[Start of section]

-- ==== Sys2Proof/WellFormed.lean ====
section
/-!
DEFINITION. The form of an instruction (10_encoding R178 to R193): the pipes that may issue it, the fields of a PX word that
it accepts, and the reserved values and unused fields that make its words an encoding fault (R195); and `wellFormed`, their
conjunction, which Decode checks in the order of R195.
-/
namespace Sys2Proof

/-- Fields of a PX word that an instruction accepts (R189): mask, ZERO, RND, C with NC, SCOPE, SAT, NA with NB. -/
structure Acc where
  mask : Bool := false
  zero : Bool := false
  rnd : Bool := false
  c : Bool := false
  scope : Bool := false
  sat : Bool := false
  neg : Bool := false
  deriving DecidableEq, Repr

/-- Only the mask (R192, R259, R276, R290). -/
def accM : Acc := { mask := true }
/-- Mask and ZERO (R189). -/
def accMZ : Acc := { mask := true, zero := true }
/-- What AT accepts (R189, R229). -/
def accAT : Acc := { mask := true, scope := true }

/-- What a set of words must meet beside its opcode. -/
structure Form where
  p : Pipe := .lane
  px : Option Px := none
  acc : Acc := {}
  /-- a PX word may stand before it (with no field set, where `acc` is empty) -/
  takes : Bool := true
  lane : Bool := true
  unif : Bool := false
  /-- a reserved value, a bad pair or quad: SUB 1 -/
  bad : Bool := false
  /-- an unused field that is not zero: SUB 2 -/
  mbz : Bool := false
  deriving DecidableEq, Repr

/-- Is the register number odd (R179)? -/
def oddR (r : RegNo) : Bool := decide (r.toNat % 2 ≠ 0)

/-- A data register that does not fit the size code: pairs for 8 bytes, quads for 16 (R179, R182). -/
def badSize (size : BitVec 3) (r : RegNo) : Bool :=
  (decide (size.toNat = 3) && oddR r) || (decide (size.toNat = 4) && decide (r.toNat % 4 ≠ 0))

/-- Conversion codes that are reserved (R222). -/
def badCvt (dst src : BitVec 4) : Bool :=
  decide (dst.toNat ≥ 14) || decide (src.toNat ≥ 13) || (decide (dst.toNat = 13) && decide (src.toNat > 4))

/-- The CSR numbers (R293). -/
def csrNumbers : List Nat := [0, 1, 2, 3, 4, 5, 6, 7, 8, 16, 17, 18, 24, 25, 26, 27, 32, 33, 34, 40]
/-- The CSR numbers that are RW (R293). -/
def csrWritable : List Nat := [16, 17, 18, 40]

/-- Registers of a rank's share of a tile, by width code (R285). -/
def tmovCount (w : BitVec 2) : Nat := 8 * 2 ^ w.toNat

/-- Bytes of an A row by pair code (R124). -/
def rowA (pair : Nat) : Nat := if pair ≥ 12 then 128 else if pair ≥ 8 then 64 else 32
/-- Bytes of a B row by pair code (R124). -/
def rowB (pair : Nat) : Nat := if pair ≥ 9 then 64 else 32
/-- Does the pair accumulate in i32 (R124)? -/
def intPair (pair : Nat) : Bool := pair == 6 || pair == 7 || pair == 11 || pair == 14

/-- Reserved operand bytes of `mma` (R279), by kind: fragments that pass v63, an odd A tile of 128-byte rows, an odd
descriptor register. -/
def badOperand (kind : Nat) (b : Byte) (row : Nat) (wide : Bool) : Bool :=
  match kind with
  | 0 => decide (b.toNat / 4 + row / 8 > 64)
  | 1 => wide && decide (b.toNat / 16 % 2 ≠ 0)
  | 2 => decide (b.toNat / 4 % 2 ≠ 0)
  | _ => true

/-- The usual form: PX by `acc`, the lane pipe, and the uniform pipe where `u` says so. -/
def mk (p : Pipe) (px : Option Px) (acc : Acc) (u : Bool) (bad : Bool := false) (mbz : Bool := false) : Form :=
  { p := p, px := px, acc := acc, unif := u, bad := bad, mbz := mbz }

/-- A lane-pipe instruction that takes no PX word. -/
def bare (bad : Bool := false) : Form := { takes := false, bad := bad }

/-- A lane-pipe instruction of the R layout that takes no PX word (R189, R258). -/
def nopx (px : Option Px) : Form := { px := px, takes := false }

/-- Form of `mma` (R187, R276, R279). -/
def formMma (p : Pipe) (px : Option Px) (w : MatWord) (x : MmaWord) : Form :=
  let fragA := decide (x.ka.toNat = 0)
  let fragB := decide (x.kb.toNat = 0)
  let pair := w.pair.toNat
  { p := p, px := px
    acc := if fragA || fragB then {} else accM
    takes := !(fragA || fragB)
    lane := fragA || fragB
    unif := !(fragA || fragB)
    bad := decide (pair = 15) || decide (x.rnd.toNat ≥ 5) || (x.chain && intPair pair)
      || badOperand x.ka.toNat w.a (rowA pair) (decide (pair ≥ 12)) || badOperand x.kb.toNat w.b (rowB pair) false
    mbz := (x.ta && decide (x.ka.toNat ≠ 1)) || (x.tb && decide (x.kb.toNat ≠ 1))
      || (decide (x.ka.toNat = 1) && decide (w.a.toNat % 16 ≠ 0)) || (decide (x.kb.toNat = 1) && decide (w.b.toNat % 16 ≠ 0)) }

/-- Reserved operand bytes of `mloop` (R129, R280): bit 0 says descriptor. -/
def badLoopOperand (b inc : Byte) (wide : Bool) : Bool :=
  if b.toNat % 2 = 1 then decide (b.toNat / 4 % 2 ≠ 0)
  else decide (inc.toNat ≠ 0) || (wide && decide (b.toNat / 16 % 2 ≠ 0))

/-- Form of `mloop` (R187, R276, R280). -/
def formMloop (px : Option Px) (w : MatWord) (x : LoopWord) : Form :=
  let pair := w.pair.toNat
  { p := .unif, px := px, acc := accM, lane := false, unif := true
    bad := decide (pair = 15) || (x.chain && intPair pair) || badLoopOperand w.a x.inca (decide (pair ≥ 12))
      || badLoopOperand w.b x.incb false
    mbz := (decide (w.a.toNat % 2 = 0) && decide (w.a.toNat % 16 ≠ 0))
      || (decide (w.b.toNat % 2 = 0) && decide (w.b.toNat % 16 ≠ 0)) }

/-- Form of `mjoin` (R187, R276, R281): A fragments, B descriptor. -/
def formMjoin (w : MatWord) (x : JoinWord) : Form :=
  let pair := w.pair.toNat
  { takes := false
    bad := decide (pair = 15) || (x.chain && intPair pair) || badOperand 0 w.a (rowA pair) false
      || badOperand 2 w.b (rowB pair) false }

[End of section]

● **PROBLEM STATEMENT**
Retype the data in full, exactly.

● **REPLY**
-- ==== Sys2Proof/WellFormed.lean ====
section
/-!
DEFINITION. The form of an instruction (10_encoding R178 to R193): the pipes that may issue it, the fields of a PX word that
it accepts, and the reserved values and unused fields that make its words an encoding fault (R195); and `wellFormed`, their
conjunction, which Decode checks in the order of R195.
-/
namespace Sys2Proof

/-- Fields of a PX word that an instruction accepts (R189): mask, ZERO, RND, C with NC, SCOPE, SAT, NA with NB. -/
structure Acc where
  mask : Bool := false
  zero : Bool := false
  rnd : Bool := false
  c : Bool := false
  scope : Bool := false
  sat : Bool := false
  neg : Bool := false
  deriving DecidableEq, Repr

/-- Only the mask (R192, R259, R276, R290). -/
def accM : Acc := { mask := true }
/-- Mask and ZERO (R189). -/
def accMZ : Acc := { mask := true, zero := true }
/-- What AT accepts (R189, R229). -/
def accAT : Acc := { mask := true, scope := true }

/-- What a set of words must meet beside its opcode. -/
structure Form where
  p : Pipe := .lane
  px : Option Px := none
  acc : Acc := {}
  /-- a PX word may stand before it (with no field set, where `acc` is empty) -/
  takes : Bool := true
  lane : Bool := true
  unif : Bool := false
  /-- a reserved value, a bad pair or quad: SUB 1 -/
  bad : Bool := false
  /-- an unused field that is not zero: SUB 2 -/
  mbz : Bool := false
  deriving DecidableEq, Repr

/-- Is the register number odd (R179)? -/
def oddR (r : RegNo) : Bool := decide (r.toNat % 2 ≠ 0)

/-- A data register that does not fit the size code: pairs for 8 bytes, quads for 16 (R179, R182). -/
def badSize (size : BitVec 3) (r : RegNo) : Bool :=
  (decide (size.toNat = 3) && oddR r) || (decide (size.toNat = 4) && decide (r.toNat % 4 ≠ 0))

/-- Conversion codes that are reserved (R222). -/
def badCvt (dst src : BitVec 4) : Bool :=
  decide (dst.toNat ≥ 14) || decide (src.toNat ≥ 13) || (decide (dst.toNat = 13) && decide (src.toNat > 4))

/-- The CSR numbers (R293). -/
def csrNumbers : List Nat := [0, 1, 2, 3, 4, 5, 6, 7, 8, 16, 17, 18, 24, 25, 26, 27, 32, 33, 34, 40]
/-- The CSR numbers that are RW (R293). -/
def csrWritable : List Nat := [16, 17, 18, 40]

/-- Registers of a rank's share of a tile, by width code (R285). -/
def tmovCount (w : BitVec 2) : Nat := 8 * 2 ^ w.toNat

/-- Bytes of an A row by pair code (R124). -/
def rowA (pair : Nat) : Nat := if pair ≥ 12 then 128 else if pair ≥ 8 then 64 else 32
/-- Bytes of a B row by pair code (R124). -/
def rowB (pair : Nat) : Nat := if pair ≥ 9 then 64 else 32
/-- Does the pair accumulate in i32 (R124)? -/
def intPair (pair : Nat) : Bool := pair == 6 || pair == 7 || pair == 11 || pair == 14

/-- Reserved operand bytes of `mma` (R279), by kind: fragments that pass v63, an odd A tile of 128-byte rows, an odd
descriptor register. -/
def badOperand (kind : Nat) (b : Byte) (row : Nat) (wide : Bool) : Bool :=
  match kind with
  | 0 => decide (b.toNat / 4 + row / 8 > 64)
  | 1 => wide && decide (b.toNat / 16 % 2 ≠ 0)
  | 2 => decide (b.toNat / 4 % 2 ≠ 0)
  | _ => true

/-- The usual form: PX by `acc`, the lane pipe, and the uniform pipe where `u` says so. -/
def mk (p : Pipe) (px : Option Px) (acc : Acc) (u : Bool) (bad : Bool := false) (mbz : Bool := false) : Form :=
  { p := p, px := px, acc := acc, unif := u, bad := bad, mbz := mbz }

/-- A lane-pipe instruction that takes no PX word. -/
def bare (bad : Bool := false) : Form := { takes := false, bad := bad }

/-- A lane-pipe instruction of the R layout that takes no PX word (R189, R258). -/
def nopx (px : Option Px) : Form := { px := px, takes := false }

/-- Form of `mma` (R187, R276, R279). -/
def formMma (p : Pipe) (px : Option Px) (w : MatWord) (x : MmaWord) : Form :=
  let fragA := decide (x.ka.toNat = 0)
  let fragB := decide (x.kb.toNat = 0)
  let pair := w.pair.toNat
  { p := p, px := px
    acc := if fragA || fragB then {} else accM
    takes := !(fragA || fragB)
    lane := fragA || fragB
    unif := !(fragA || fragB)
    bad := decide (pair = 15) || decide (x.rnd.toNat ≥ 5) || (x.chain && intPair pair)
      || badOperand x.ka.toNat w.a (rowA pair) (decide (pair ≥ 12)) || badOperand x.kb.toNat w.b (rowB pair) false
    mbz := (x.ta && decide (x.ka.toNat ≠ 1)) || (x.tb && decide (x.kb.toNat ≠ 1))
      || (decide (x.ka.toNat = 1) && decide (w.a.toNat % 16 ≠ 0)) || (decide (x.kb.toNat = 1) && decide (w.b.toNat % 16 ≠ 0)) }

/-- Reserved operand bytes of `mloop` (R129, R280): bit 0 says descriptor. -/
def badLoopOperand (b inc : Byte) (wide : Bool) : Bool :=
  if b.toNat % 2 = 1 then decide (b.toNat / 4 % 2 ≠ 0)
  else decide (inc.toNat ≠ 0) || (wide && decide (b.toNat / 16 % 2 ≠ 0))

/-- Form of `mloop` (R187, R276, R280). -/
def formMloop (px : Option Px) (w : MatWord) (x : LoopWord) : Form :=
  let pair := w.pair.toNat
  { p := .unif, px := px, acc := accM, lane := false, unif := true
    bad := decide (pair = 15) || (x.chain && intPair pair) || badLoopOperand w.a x.inca (decide (pair ≥ 12))
      || badLoopOperand w.b x.incb false
    mbz := (decide (w.a.toNat % 2 = 0) && decide (w.a.toNat % 16 ≠ 0))
      || (decide (w.b.toNat % 2 = 0) && decide (w.b.toNat % 16 ≠ 0)) }

/-- Form of `mjoin` (R187, R276, R281): A fragments, B descriptor. -/
def formMjoin (w : MatWord) (x : JoinWord) : Form :=
  let pair := w.pair.toNat
  { takes := false
    bad := decide (pair = 15) || (x.chain && intPair pair) || badOperand 0 w.a (rowA pair) false
      || badOperand 2 w.b (rowB pair) false }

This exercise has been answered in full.